Rozdział 35

67 6 1
                                    

Odstawiłam w kuchni dwie ciężkie siatki pełne zakupów, wyglądając równocześnie przez okno. Ujrzałam na zewnątrz szatyna koszącego przed tarasem trawę. Zwykle opadające na jego czoło włosy, upiął spineczką, która najprawdopodobniej należała do mnie.

Wzrokiem próbowałam odnaleźć gdzieś w pobliżu siedzących chłopców. Zmarszczyłam w zastanowieniu czoło. Wyszłam z założenia, że są z nim. Jednak za chwilę dobiegły mnie ich śmiechy, które rozbrzmiały gdzieś w domu. Gdzie się ukrywają?

- Teraz moja kolej! - krzyknął Toby, próbując wyrwać Adamowi telefon z ręki. Ja w tym samym momencie wstąpiłam do ich wspólnego pokoju. - Adam!

- Ale ty wybierzesz coś głupiego - burknął Adam i oddał w prawdzie bratu komórkę, ale z wielką i oczywistą niechęcią na buzi.

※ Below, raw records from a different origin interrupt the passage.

/-! recordStat -/

@[simp] theorem State.recordStat_pending (cls code unit sev st : Nat) : (s.recordStat cls code unit sev st).pending = s.pending := rfl
@[simp] theorem State.recordStat_now (cls code unit sev st : Nat) : (s.recordStat cls code unit sev st).now = s.now := rfl
@[simp] theorem State.recordStat_moves (cls code unit sev st : Nat) : (s.recordStat cls code unit sev st).moves = s.moves := rfl
@[simp] theorem State.recordStat_free (cls code unit sev st : Nat) : (s.recordStat cls code unit sev st).free = s.free := rfl
@[simp] theorem State.recordStat_lastResp (cls code unit sev st : Nat) : (s.recordStat cls code unit sev st).lastResp = s.lastResp := rfl
@[simp] theorem State.recordStat_was (cls code unit sev st : Nat) : (s.recordStat cls code unit sev st).was = s.was := rfl
@[simp] theorem State.recordStat_regs (cls code unit sev st : Nat) : (s.recordStat cls code unit sev st).regs = s.regs := rfl
@[simp] theorem State.recordStat_bank (cls code unit sev st : Nat) : (s.recordStat cls code unit sev st).bank = s.bank := rfl
@[simp] theorem State.recordStat_mem (cls code unit sev st : Nat) : (s.recordStat cls code unit sev st).mem = s.mem := rfl
@[simp] theorem State.recordStat_agenda (cls code unit sev st : Nat) : (s.recordStat cls code unit sev st).agenda = s.agenda := rfl
@[simp] theorem State.recordStat_clvIn (cls code unit sev st : Nat) : (s.recordStat cls code unit sev st).clvIn = s.clvIn := rfl
@[simp] theorem State.recordStat_tbase (cls code unit sev st : Nat) : (s.recordStat cls code unit sev st).tbase = s.tbase := rfl
@[simp] theorem State.recordStat_tbu (cls code unit sev st : Nat) : (s.recordStat cls code unit sev st).tbu = s.tbu := rfl
@[simp] theorem State.recordStat_dpw (cls code unit sev st : Nat) : (s.recordStat cls code unit sev st).dpw = s.dpw := rfl
@[simp] theorem State.recordStat_leg (cls code unit sev st : Nat) : (s.recordStat cls code unit sev st).leg = s.leg := rfl
@[simp] theorem State.recordStat_tripIn (cls code unit sev st : Nat) : (s.recordStat cls code unit sev st).tripIn = s.tripIn := rfl
@[simp] theorem State.recordStat_caq (cls code unit sev st : Nat) : (s.recordStat cls code unit sev st).caq = s.caq := rfl
@[simp] theorem State.recordStat_caqOld (cls code unit sev st : Nat) : (s.recordStat cls code unit sev st).caqOld = s.caqOld := rfl
@[simp] theorem State.recordStat_ecc (cls code unit sev st : Nat) : (s.recordStat cls code unit sev st).ecc = s.ecc := rfl
@[simp] theorem State.recordStat_dsck (cls code unit sev st : Nat) : (s.recordStat cls code unit sev st).dsck = s.dsck := rfl
@[simp] theorem State.recordStat_pfb (cls code unit sev st : Nat) : (s.recordStat cls code unit sev st).pfb = s.pfb := rfl
@[simp] theorem State.recordStat_hbDue (cls code unit sev st : Nat) : (s.recordStat cls code unit sev st).hbDue = s.hbDue := rfl
@[simp] theorem State.recordStat_slot (cls code unit sev st : Nat) : (s.recordStat cls code unit sev st).slot = s.slot := rfl
@[simp] theorem State.recordStat_lpe (cls code unit sev st : Nat) : (s.recordStat cls code unit sev st).lpe = s.lpe := rfl
@[simp] theorem State.recordStat_pg (cls code unit sev st : Nat) : (s.recordStat cls code unit sev st).pg = s.pg := rfl
@[simp] theorem State.recordStat_cap (cls code unit sev st : Nat) : (s.recordStat cls code unit sev st).cap = s.cap := rfl
@[simp] theorem State.recordStat_msixSent (cls code unit sev st : Nat) : (s.recordStat cls code unit sev st).msixSent = s.msixSent := rfl
@[simp] theorem State.recordStat_door (cls code unit sev st : Nat) : (s.recordStat cls code unit sev st).door = s.door := rfl
@[simp] theorem State.recordStat_fio (cls code unit sev st : Nat) : (s.recordStat cls code unit sev st).fio = s.fio := rfl
@[simp] theorem State.recordStat_cqes (cls code unit sev st : Nat) : (s.recordStat cls code unit sev st).cqes = s.cqes := rfl
@[simp] theorem State.recordStat_nmg (cls code unit sev st : Nat) : (s.recordStat cls code unit sev st).nmg = s.nmg := rfl
@[simp] theorem State.recordStat_snap (cls code unit sev st : Nat) : (s.recordStat cls code unit sev st).snap = s.snap := rfl
@[simp] theorem State.recordStat_eng (cls code unit sev st : Nat) : (s.recordStat cls code unit sev st).eng = s.eng := rfl
@[simp] theorem State.recordStat_clv (cls code unit sev st : Nat) : (s.recordStat cls code unit sev st).clv = s.clv := rfl
@[simp] theorem State.recordStat_saf (cls code unit sev st : Nat) : (s.recordStat cls code unit sev st).saf = s.saf := rfl
@[simp] theorem State.recordStat_plc (cls code unit sev st : Nat) : (s.recordStat cls code unit sev st).plc = s.plc := rfl
@[simp] theorem State.recordStat_ident (cls code unit sev st : Nat) : (s.recordStat cls code unit sev st).ident = s.ident := rfl
@[simp] theorem State.recordStat_ring (cls code unit sev st : Nat) : (s.recordStat cls code unit sev st).ring = s.ring := rfl
@[simp] theorem State.recordStat_hqNext (cls code unit sev st : Nat) : (s.recordStat cls code unit sev st).hqNext = s.hqNext := rfl
@[simp] theorem State.recordStat_turn (cls code unit sev st : Nat) : (s.recordStat cls code unit sev st).turn = s.turn := rfl
@[simp] theorem State.recordStat_host (cls code unit sev st : Nat) : (s.recordStat cls code unit sev st).host = s.host := rfl
@[simp] theorem State.recordStat_bbs (cls code unit sev st : Nat) : (s.recordStat cls code unit sev st).bbs = s.bbs := rfl
@[simp] theorem State.recordStat_fov (cls code unit sev st : Nat) : (s.recordStat cls code unit sev st).fov = s.fov := rfl
@[simp] theorem State.recordStat_ans (cls code unit sev st : Nat) : (s.recordStat cls code unit sev st).ans = s.ans := rfl
@[simp] theorem State.recordStat_pws (cls code unit sev st : Nat) : (s.recordStat cls code unit sev st).pws = s.pws := rfl
@[simp] theorem State.recordStat_rd (cls code unit sev st : Nat) (k : Nat) : (s.recordStat cls code unit sev st).rd k = s.rd k := rfl
@[simp] theorem State.recordStat_f (cls code unit sev st : Nat) (G : Field) : (s.recordStat cls code unit sev st).f G = s.f G := rfl
@[simp] theorem State.recordStat_fi (cls code unit sev st : Nat) (G : Field) : (s.recordStat cls code unit sev st).fi G = s.fi G := rfl
@[simp] theorem State.recordStat_on (cls code unit sev st : Nat) (G : Field) : (s.recordStat cls code unit sev st).on G = s.on G := rfl
@[simp] theorem State.recordStat_rdI (cls code unit sev st : Nat) (k : Nat) : (s.recordStat cls code unit sev st).rdI k = s.rdI k := rfl
@[simp] theorem State.recordStat_mstate (cls code unit sev st : Nat) : (s.recordStat cls code unit sev st).mstate = s.mstate := rfl
@[simp] theorem State.recordStat_isIn (cls code unit sev st : Nat) (l : List Nat) : (s.recordStat cls code unit sev st).isIn l = s.isIn l := rfl
@[simp] theorem State.recordStat_ns (cls code unit sev st : Nat) (b : Nat) : (s.recordStat cls code unit sev st).ns b = s.ns b := rfl
@[simp] theorem State.recordStat_wc (cls code unit sev st : Nat) (b : Nat) : (s.recordStat cls code unit sev st).wc b = s.wc b := rfl
@[simp] theorem State.recordStat_byte (cls code unit sev st : Nat) (mm : MemId) (j : Nat) : (s.recordStat cls code unit sev st).byte mm j = s.byte mm j := rfl
@[simp] theorem State.recordStat_en (cls code unit sev st : Nat) (f : Nat) : (s.recordStat cls code unit sev st).en f = s.en f := rfl
@[simp] theorem State.recordStat_bankRd (cls code unit sev st : Nat) (mm : Master) (k : Nat) : (s.recordStat cls code unit sev st).bankRd mm k = s.bankRd mm k := rfl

- Tatuś zostawił wam do zabawy swój telefon? - zapytałam, krzyżując ramiona. Ich spojrzenia powędrowały do mojej twarzy.

- Mamo, tylko jeszcze przez chwilę. Tata nam pozwolił. - Widocznie nie musiałam niczego mówić, bo i bez tego wiedzieli, co sądzę o ich siedzeniu z nosem w telefonie. - Toby, wybierz filmik.

- Jeden ostatni filmik, a jak wrócę, telefon wędruje do mnie - powiedziałam nieco ostrzejszym tonem. - Zrozumiano?

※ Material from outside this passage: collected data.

/-- A posted record waits for its admission. -/
theorem State.ansPost_records {v : Word} (hcode : 0x8000 ≤ getBits 0 16 v) (hsev : getBits 16 4 (s.bankRd m ANS.POSTSRC) ≤ 5) :
    ∃ x : Rec, (s.ansPost m v).ansIn = s.ansIn ++ [x] ∧ x.code = v.setWidth 16 := by
  unfold State.ansPost
  dsimp only
  rw [if_neg (by omega)]
  refine ⟨_, rfl, ?_⟩
  dsimp only
  rw [← ofNat_getBits_low]
  congr 1
  omega

/-- What a flush leaves of its own state: whether one runs, and up to where. -/
structure State.FlushKeeps (s t : State) : Prop where
  flushing : t.on ANS.STAT_FLUSHING = s.on ANS.STAT_FLUSHING
  flushTo : t.ans.flushTo = s.ans.flushTo

namespace State.FlushKeeps

theorem refl (s : State) : s.FlushKeeps s := ⟨rfl, rfl⟩

theorem trans (h : s.FlushKeeps t) (h' : t.FlushKeeps u) : s.FlushKeeps u :=
  ⟨h'.flushing.trans h.flushing, h'.flushTo.trans h.flushTo⟩

theorem same (h : s.FlushKeeps t) (hregs : u.regs = t.regs) (hans : u.ans.flushTo = t.ans.flushTo) : s.FlushKeeps u :=
  ⟨((State.Keeps.refl (P := (· = ANS.STAT)) t).same hregs).on ANS.STAT_FLUSHING rfl |>.trans h.flushing, hans.trans h.flushTo⟩

theorem setF (h : s.FlushKeeps t) {F : Field} (hok : F.ok = true) (hF : F.beside ANS.STAT_FLUSHING = true) (v : Nat) :
    s.FlushKeeps (t.setF F v) :=
  ⟨(t.setF_on_beside _ _ v hok hF).trans h.flushing, h.flushTo⟩

theorem setF_apart (h : s.FlushKeeps t) {F : Field} (hF : ANS.STAT ≠ F.off) (v : Nat) : s.FlushKeeps (t.setF F v) :=
  ⟨(t.setF_on_apart ANS.STAT_FLUSHING F v hF).trans h.flushing, h.flushTo⟩

theorem setAnsTail (h : s.FlushKeeps t) (n : Nat) : s.FlushKeeps (t.setAnsTail n) := by
  have hlow : s.FlushKeeps (t.wrN ANS.TAIL_L n) :=
    ⟨(((State.Keeps.refl (P := (· = ANS.STAT)) t).wr (o := ANS.TAIL_L) (by decide) _).on ANS.STAT_FLUSHING rfl).trans h.flushing,
      h.flushTo⟩
  exact hlow.setF_apart (F := ANS.TAIL_H_V) (by decide) _

theorem put (h : s.FlushKeeps t) (mm : MemId) (a n v : Nat) : s.FlushKeeps (t.put mm a n v) := by
  rw [State.put_eq]
  exact ⟨h.flushing, h.flushTo⟩

theorem setEcc (h : s.FlushKeeps t) (l : List Config.EccErr) : s.FlushKeeps { t with ecc := l } := ⟨h.flushing, h.flushTo⟩

/-- A record goes to the log. -/
theorem logged (h : s.FlushKeeps t) (i : Nat) (r : Rec) (j : Nat) : s.FlushKeeps ((t.logPut i r).logEcc j) := by
  have hput : s.FlushKeeps (t.logPut i r) := h.put _ _ _ _
  unfold State.logEcc
  split
  · exact hput.setEcc _
  · exact hput

theorem flushOut (h : s.FlushKeeps t) (n : Nat) : s.FlushKeeps (t.flushOut n) := by
  unfold State.flushOut
  extract_lets first out logged gone ans kept filled
  have hlogged : s.FlushKeeps logged := List.foldlRecOn (motive := fun u : State => s.FlushKeeps u) _ _ h
    fun u hu e _ => hu.logged _ _ _
  exact (FlushKeeps.setF (F := ANS.STAT_FILL) (hlogged.same (u := kept) rfl rfl) rfl rfl _).setAnsTail _

end State.FlushKeeps

theorem State.FlushKeeps.afterFlush (h : s.FlushKeeps t) : s.FlushKeeps t.afterFlush := by
  unfold State.afterFlush
  split
  · exact h.same rfl rfl
  · exact h

/-- A flush that ends runs no more. -/
theorem State.flushEnd_ended (good : Bool) :
    (s.flushEnd good).on ANS.STAT_FLUSHING = false ∧ (s.flushEnd good).ans.flushTo = none := by
  unfold State.flushEnd
  extract_lets first want cleared ans ended timed failed out
  have hended : ended.on ANS.STAT_FLUSHING = false := cleared.setF_zero_on ANS.STAT_FLUSHING rfl
  have htimed : ended.FlushKeeps timed := (State.FlushKeeps.refl ended).same rfl rfl
  have hgood : ended.FlushKeeps ((timed.flushOut want).bumpMod ANS.CNT_FLUSHES) :=
    (htimed.flushOut want).setF_apart (F := ANS.CNT_FLUSHES) (by decide) _
  have hfailed : ended.FlushKeeps failed :=
    ((htimed.same (u := timed.tickFree) rfl rfl).flushOut _).setF (F := ANS.STAT_FLUSH_ERR) rfl rfl 1
  have hchosen : ended.FlushKeeps out := by
    dsimp only [out]
    split
    · exact hgood
    · exact hfailed.same rfl rfl
  have hout := hchosen.afterFlush
  exact ⟨hout.flushing.trans hended, hout.flushTo⟩

end Sys2Proof.Machine
end

section
/-! PROOF of the statement OwnEffects, the Capture Engine (R303 to R311). -/

namespace Sys2Proof.Machine

variable {s t u : State}

/-! ## Arming (R303, R307) -/

/-- Does the next record find no room? -/
def State.capOver (s : State) : Prop := capRing < s.capFill + capSize s.capChans.length s.capRows

/-- The engine's own record changes no field. -/
theorem State.cap_f (s : State) (c : Cap) (F : Field) : State.f { s with cap := c } F = s.f F := rfl

theorem State.capArm_waits (h : s.capOver) : s.capArm.f CAP.STAT_STATE = capWAIT := by
  unfold State.capArm
  extract_lets fill waiting src
  rw [if_pos (show capRing < fill + capSize s.capChans.length s.capRows from h)]
  exact (waiting.cap_f _ _).trans (State.setF_f _ CAP.STAT_STATE capWAIT rfl)

/-- With room the engine arms and goes on by MODE and PRE. -/
theorem State.capArm_goes (h : ¬s.capOver) : s.capArm.cap.live = true ∧ s.capArm.f CAP.STAT_STATE
    = (if s.f CAP.CFG_MODE = 2 then capPOST else if s.f CAP.LEN_PRE = 0 then capARMED else capFILL) % 8 := by
  unfold State.capArm
  extract_lets fill waiting src dec dec' decided cont st shown cap
  rw [if_neg (show ¬capRing < fill + capSize s.capChans.length s.capRows from h)]
  have hdecided : s.Keeps (· ≠ CAP.STAT) decided := ((State.Keeps.refl s).raiseIf (F := CAP.STAT_DEC_UP) (by decide) _).setF
    (F := CAP.STAT_DEC) (by decide) _
  have hmode : decided.f CAP.CFG_MODE = s.f CAP.CFG_MODE := hdecided.f CAP.CFG_MODE (by decide)
  have hpre : decided.f CAP.LEN_PRE = s.f CAP.LEN_PRE := hdecided.f CAP.LEN_PRE (by decide)
  have hst : st = if s.f CAP.CFG_MODE = 2 then capPOST else if s.f CAP.LEN_PRE = 0 then capARMED else capFILL := by
    simp only [st, cont, hmode, hpre, decide_eq_true_eq]
  refine ⟨rfl, ?_⟩
  rw [← hst]
  exact (shown.cap_f _ _).trans (decided.setF_f CAP.STAT_STATE st rfl)

/-- START of an engine with an empty ring and a record that fits fills. -/
theorem State.capStart_fills (hidle : s.f CAP.STAT_STATE = 0) (hrun : s.mstate = 5) (hchans : s.capChans ≠ [])
    (hmode : s.f CAP.CFG_MODE ≠ 2) (hpre : 1 ≤ s.f CAP.LEN_PRE) (hsrc : s.f CAP.TRIG_SRC ≠ 0)
    (hsize : capSize s.capChans.length s.capRows ≤ 1048576) (hempty : s.rd CAP.WRPTR = s.rd CAP.RDPTR)
    (hdones : s.cap.dones = []) : s.capStart.f CAP.STAT_STATE = 1 ∧ s.capStart.cap.live = true := by
  let v : State := { s.setF CAP.STAT_DEC (s.f CAP.CFG_DEC_MIN) with cap := { s.cap with seq := 0, missed := 0, noRoom := false } }
  have hv : s.Keeps (· ≠ CAP.STAT) v := ((State.Keeps.refl s).setF (F := CAP.STAT_DEC) (by decide) _).same rfl
  have hstart : s.capStart = v.capArm := by
    have hserves : s.isIn [stREADY, stRUN, stSAFE] = true := by
      unfold State.isIn
      rw [hrun]
      rfl
    unfold State.capStart
    dsimp only
    rw [if_neg (by simp [hidle, capIDLE]), State.judge_good (by simp [hchans, hsrc, hsize]) (by rw [hserves]; rfl)]
    rfl
  have hchansV : v.capChans = s.capChans :=
    List.filter_congr fun c _ => hv.on (CAP.CH_EN c) (by simp only [CAP.CH_EN, CAP.CH, CAP.STAT]; omega)
  have hmodeV : v.f CAP.CFG_MODE = s.f CAP.CFG_MODE := hv.f CAP.CFG_MODE (by decide)
  have hpreV : v.f CAP.LEN_PRE = s.f CAP.LEN_PRE := hv.f CAP.LEN_PRE (by decide)
  have hrowsV : v.capRows = s.capRows := by
    rw [State.capRows, hmodeV, hpreV, hv.f CAP.LEN_POST (by decide), State.capRows]
  have hfill : v.capFill = 0 := by
    have hd : v.cap.dones = [] := hdones
    rw [State.capFill, hv CAP.WRPTR (by decide), hv CAP.RDPTR (by decide), hempty, hd]
    simp
  have hroom : ¬v.capOver := by
    rw [State.capOver, hfill, hchansV, hrowsV, capRing]
    omega
  obtain ⟨hlive, hst⟩ := State.capArm_goes hroom
  rw [hstart]
  refine ⟨?_, hlive⟩
  rw [hst, if_neg (by rwa [hmodeV]), if_neg (by rw [hpreV]; omega)]
  rfl

/-- In CONT the engine samples on or waits. -/
theorem State.capArm_cont (hmode : s.f CAP.CFG_MODE = 2) :
    s.capArm.f CAP.STAT_STATE = 3 ∨ s.capArm.f CAP.STAT_STATE = 5 := by
  by_cases h : s.capOver
  · exact .inr (State.capArm_waits h)
  · refine .inl ?_
    rw [(State.capArm_goes h).2, if_pos hmode]
    rfl

/-! ## STOP, triggers, commits (R304, R305, R310) -/

theorem State.capIdle_state (s : State) : s.capIdle.f CAP.STAT_STATE = 0 := s.setF_f CAP.STAT_STATE capIDLE rfl

theorem State.capStop_idle (h : s.f CAP.STAT_STATE ≠ 0) : s.capStop.f CAP.STAT_STATE = 0 := by
  have hend (u : State) : u.capEnd.f CAP.STAT_STATE = 0 := by
    unfold State.capEnd
    split
    · exact State.capIdle_state _
    · exact State.capIdle_state _
  unfold State.capStop
  rw [if_neg (show ¬s.f CAP.STAT_STATE = capIDLE from h)]
  dsimp only
  split
  · exact State.capIdle_state _
  · exact hend s

/-- What accepts a trigger of this tick. -/
structure State.capReady (s : State) : Prop where
  state : s.f CAP.STAT_STATE = 1 ∨ s.f CAP.STAT_STATE = 2
  mode : s.f CAP.CFG_MODE ≠ 2
  first : s.cap.trigAt ≠ some s.now
  between : s.cap.rowAt ≠ some s.now
  post : 1 ≤ s.f CAP.LEN_POST

theorem State.capReady.answered (h : s.capReady) : (s.answer .done).capReady :=
  ⟨h.state, h.mode, h.first, h.between, h.post⟩

/-- A record that lacks rows goes on. -/
theorem State.capCheck_short (h : s.cap.rows.length - s.cap.npre < s.f CAP.LEN_POST) : s.capCheck = s := by
  unfold State.capCheck
  rw [if_neg]
  simp only [Bool.and_eq_true, decide_eq_true_eq, not_and, Nat.not_le]
  exact fun _ => h

/-- An accepted trigger begins POST. -/
theorem State.capTrig_posts (h : s.capReady) (x : CapTrig) : (s.capTrig x).f CAP.STAT_STATE = 3 := by
  obtain ⟨hstate, hmode, hfirst, hbetween, hpost⟩ := h
  have hbusy : ¬s.f CAP.STAT_STATE = capIDLE := by
    simp only [capIDLE]
    omega
  unfold State.capTrig
  extract_lets c st seen pre here rows npre posting cap
  rw [if_neg hfirst, if_neg (fun h => hbusy h.1), if_neg hmode, if_neg hbusy, if_pos (show st = capFILL ∨ st = capARMED from hstate)]
  have hhere : here = false := decide_eq_false hbetween
  have hkeep : s.Keeps (· ≠ CAP.STAT) posting := ((State.Keeps.refl s).same (u := seen) rfl).setF (F := CAP.STAT_STATE) (by decide) _
  rw [State.capCheck_short]
  · exact (posting.cap_f _ _).trans (seen.setF_f CAP.STAT_STATE capPOST rfl)
  · rw [posting.cap_f, hkeep.f CAP.LEN_POST (by decide)]
    show rows.length - npre < _
    simp only [npre, hhere, Bool.toNat_false]
    omega

/-- A selected event is a trigger. -/
theorem execCapTrigger_posts {ev : CapEvent} (hsel : s.capSelects ev = true) (h : s.capReady) (ns : Word) (frac : Fin 32) (wc : Byte) :
    ∃ t : State, execCapTrigger ev ns frac wc s = .next t ∧ t.f CAP.STAT_STATE = 3 := by
  unfold execCapTrigger
  rw [if_pos hsel]
  exact ⟨_, rfl, State.capTrig_posts h _⟩

/-- The end of a hold-off in CONT. -/
theorem State.capRearm_cont (hstate : s.f CAP.STAT_STATE = 4) (hat : s.cap.rearmAt = some s.now) (hmode : s.f CAP.CFG_MODE = 2) :
    s.capRearm.f CAP.STAT_STATE = 3 ∨ s.capRearm.f CAP.STAT_STATE = 5 := by
  unfold State.capRearm
  rw [if_pos ⟨hstate, hat⟩]
  exact State.capArm_cont hmode

/-! ## Commits and the read pointer (R310) -/

/-- What a step of a commit keeps: CAP_STAT and the engine's own record. -/
structure State.CapKeeps (s t : State) : Prop where
  stat : s.Keeps (· = CAP.STAT) t
  cap : t.cap = s.cap

namespace State.CapKeeps

theorem refl (s : State) : s.CapKeeps s := ⟨State.Keeps.refl s, rfl⟩

theorem trans (h : s.CapKeeps t) (h' : t.CapKeeps u) : s.CapKeeps u := ⟨h.stat.trans h'.stat, h'.cap.trans h.cap⟩

theorem wr (h : s.CapKeeps t) {o : Nat} (ho : o ≠ CAP.STAT) (v : Word) : s.CapKeeps (t.wr o v) := ⟨h.stat.wr ho v, h.cap⟩

theorem setByte (h : s.CapKeeps t) (m : MemId) (a : Nat) (v : Byte) : s.CapKeeps (t.setByte m a v) := ⟨h.stat, h.cap⟩

theorem ringPut (l : List Byte) (v : Nat) (h : s.CapKeeps t) : s.CapKeeps (t.ringPut v l) := by
  induction l generalizing t v with
  | nil => exact h
  | cons b bs ih => exact ih (v + 1) (h.setByte _ _ b)

theorem sent (h : s.CapKeeps t) (m : FMap Nat) : s.CapKeeps { t with msixSent := m } := ⟨h.stat, h.cap⟩

theorem msix (h : s.CapKeeps t) {v : Nat} (hv : v < 64) : s.CapKeeps (t.msix v) := by
  unfold State.msix
  split
  · exact h.wr (by simp only [MSIXP.PBA, CAP.STAT]; omega) _
  · exact h.sent _

theorem token (h : s.CapKeeps t) (tag : Nat) (v : Word) (r : Nat) : s.CapKeeps (t.token tag v r) := ⟨h.stat, h.cap⟩

end State.CapKeeps

/-- The record that is committed shows REC. -/
theorem State.capCommitRec_shown (d : CapDone) :
    (s.capCommitRec d).on CAP.STAT_REC = true ∧ (s.capCommitRec d).cap = s.cap := by
  unfold State.capCommitRec
  extract_lets w put at_ told tag
  have hat : s.CapKeeps at_ := ((State.CapKeeps.refl s).ringPut d.bytes w).wr (by decide) _
  clear_value at_
  have hvec (u : State) : u.f HQ.EVCFG_VEC < 64 := Nat.mod_lt _ (by decide)
  have htold : (at_.raise CAP.STAT_REC).CapKeeps told := by
    refine .trans (t := (at_.raise CAP.STAT_REC).bumpMod CAP.CNT_RECORDS) (.wr (.refl _) (by decide) _) ?_
    unfold told State.hqEvent
    split
    · exact .msix (.wr (.refl _) (by decide) _) (hvec _)
    · exact .refl _
  have hend : (at_.raise CAP.STAT_REC).CapKeeps (if tag = 0 then told else told.token tag (BitVec.ofNat 32 d.seq) 400) := by
    split
    · exact htold
    · exact htold.token ..
  exact ⟨(hend.stat.on CAP.STAT_REC rfl).trans (at_.raise_on CAP.STAT_REC rfl), hend.cap.trans hat.cap⟩

theorem State.capSingleEnd_shown : s.capSingleEnd.on CAP.STAT_REC = s.on CAP.STAT_REC ∧ s.capSingleEnd.cap.dones = s.cap.dones := by
  unfold State.capSingleEnd
  split
  · exact ⟨s.setF_on_beside (G := CAP.STAT_REC) CAP.STAT_STATE capIDLE rfl rfl, rfl⟩
  · exact ⟨rfl, rfl⟩

/-- The oldest complete record is committed. -/
theorem State.capCommit_takes {d : CapDone} {ds : List CapDone} (h : s.cap.dones = d :: ds) :
    s.capCommit.cap.dones = ds ∧ s.capCommit.on CAP.STAT_REC = true := by
  have hcommit : s.capCommit = (State.capCommitRec { s with cap := { s.cap with dones := ds } } d).capSingleEnd := by
    unfold State.capCommit
    rw [h]
  obtain ⟨hrec, hcap⟩ := State.capCommitRec_shown (s := { s with cap := { s.cap with dones := ds } }) d
  rw [hcommit]
  exact ⟨State.capSingleEnd_shown.2.trans (congrArg Cap.dones hcap), State.capSingleEnd_shown.1.trans hrec⟩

- Tak, mamo - odpowiedział sam Adam, bo Toby był zbyt zajęty, wyszukiwaniem filmiku do obejrzenia.

Zrobiłam krok do tył, chcąc cofnąć się do kuchni, ale w połowie swojego obrotu, uderzyłam nagle w Harry'ego, który jak znikąd zjawił się przede mną.

- O Boże - pisnęłam, łapiąc się jego ręki. - Przepraszam. Nie zauważyłam cię.

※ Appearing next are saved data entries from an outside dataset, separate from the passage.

/-- R263, R266, R271: the requesters of near pasture, as far as a rule tells them apart.  `fabric` is a
fabric-sinked PUT or PUT_ACC, `fabricGet` a fabric-sinked GET. -/
inductive NpSource where
  | fold | comet | shears | drover | video | host | queue | queueData | fabric | fabricGet | fabricData | scrub | wipe
deriving DecidableEq, Repr

/-- R405, Table 16.9: what enumeration learns of the expander behind a Talsen port.  `rate32` and `width8` give the
link mode of R404; the last five say which rows of Table 16.9 it meets. -/
structure Expander where
  serial : DWord
  mib : Nat
  rate32 : Bool
  width8 : Bool
  deviceOk : Bool
  decoderOk : Bool
  poisonOk : Bool
  latencyOk : Bool
deriving DecidableEq, Repr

- Mogłaś zadzwonić. Pomógłbym ci z zakupami - powiedział do mnie z zarzutem. - Coś jeszcze zostało w samochodzie?

- Nie, wniosłam już wszystko - odparłam, kręcąc głową. - Patrzysz się na mnie jak... Przecież nic mi się nie stało.

- Chciałem ci pomóc. - Puściłam rękę szatyna, aby zaczesać kosmyk włosów opadający na jego czoło i wkładając go pod spinkę, którą wpięłam na nowo w jego loki. - Ale ty jak zwykle...

- Chcesz się kłócić o głupie wniesienie zakupów do domu? - zapytałam, unosząc do góry brwi. Patrzył się na mnie, nic nie mówiąc. - Potraktuję to jako nie.

Wyminęłam szatyna, zbiegłam po schodach i wróciłam do kuchni. Jego wcześniejsze milczenie świadczyło chyba o tym, że zrozumiał, o jak niepoważną sprawę próbuje wdać się ze mną w dyskusję. Przełożyłam jedną z siatek z zakupami na wyspę kuchenną.

- Andie, nie chciałem - usłyszałam za sobą jego głos oraz to, jak zamyka drzwi. Przekręcił też w nich znajdujący się kluczyk.

- Nieważne. - Otworzyłam szafkę, będącą nad moją głową i stanęłam na palcach, aby schować do niej paczkę płatków owsianych. - Następnym razem mógłbyś mnie wpierw miło przywitać, nim zaczniesz się ze mną kłócić.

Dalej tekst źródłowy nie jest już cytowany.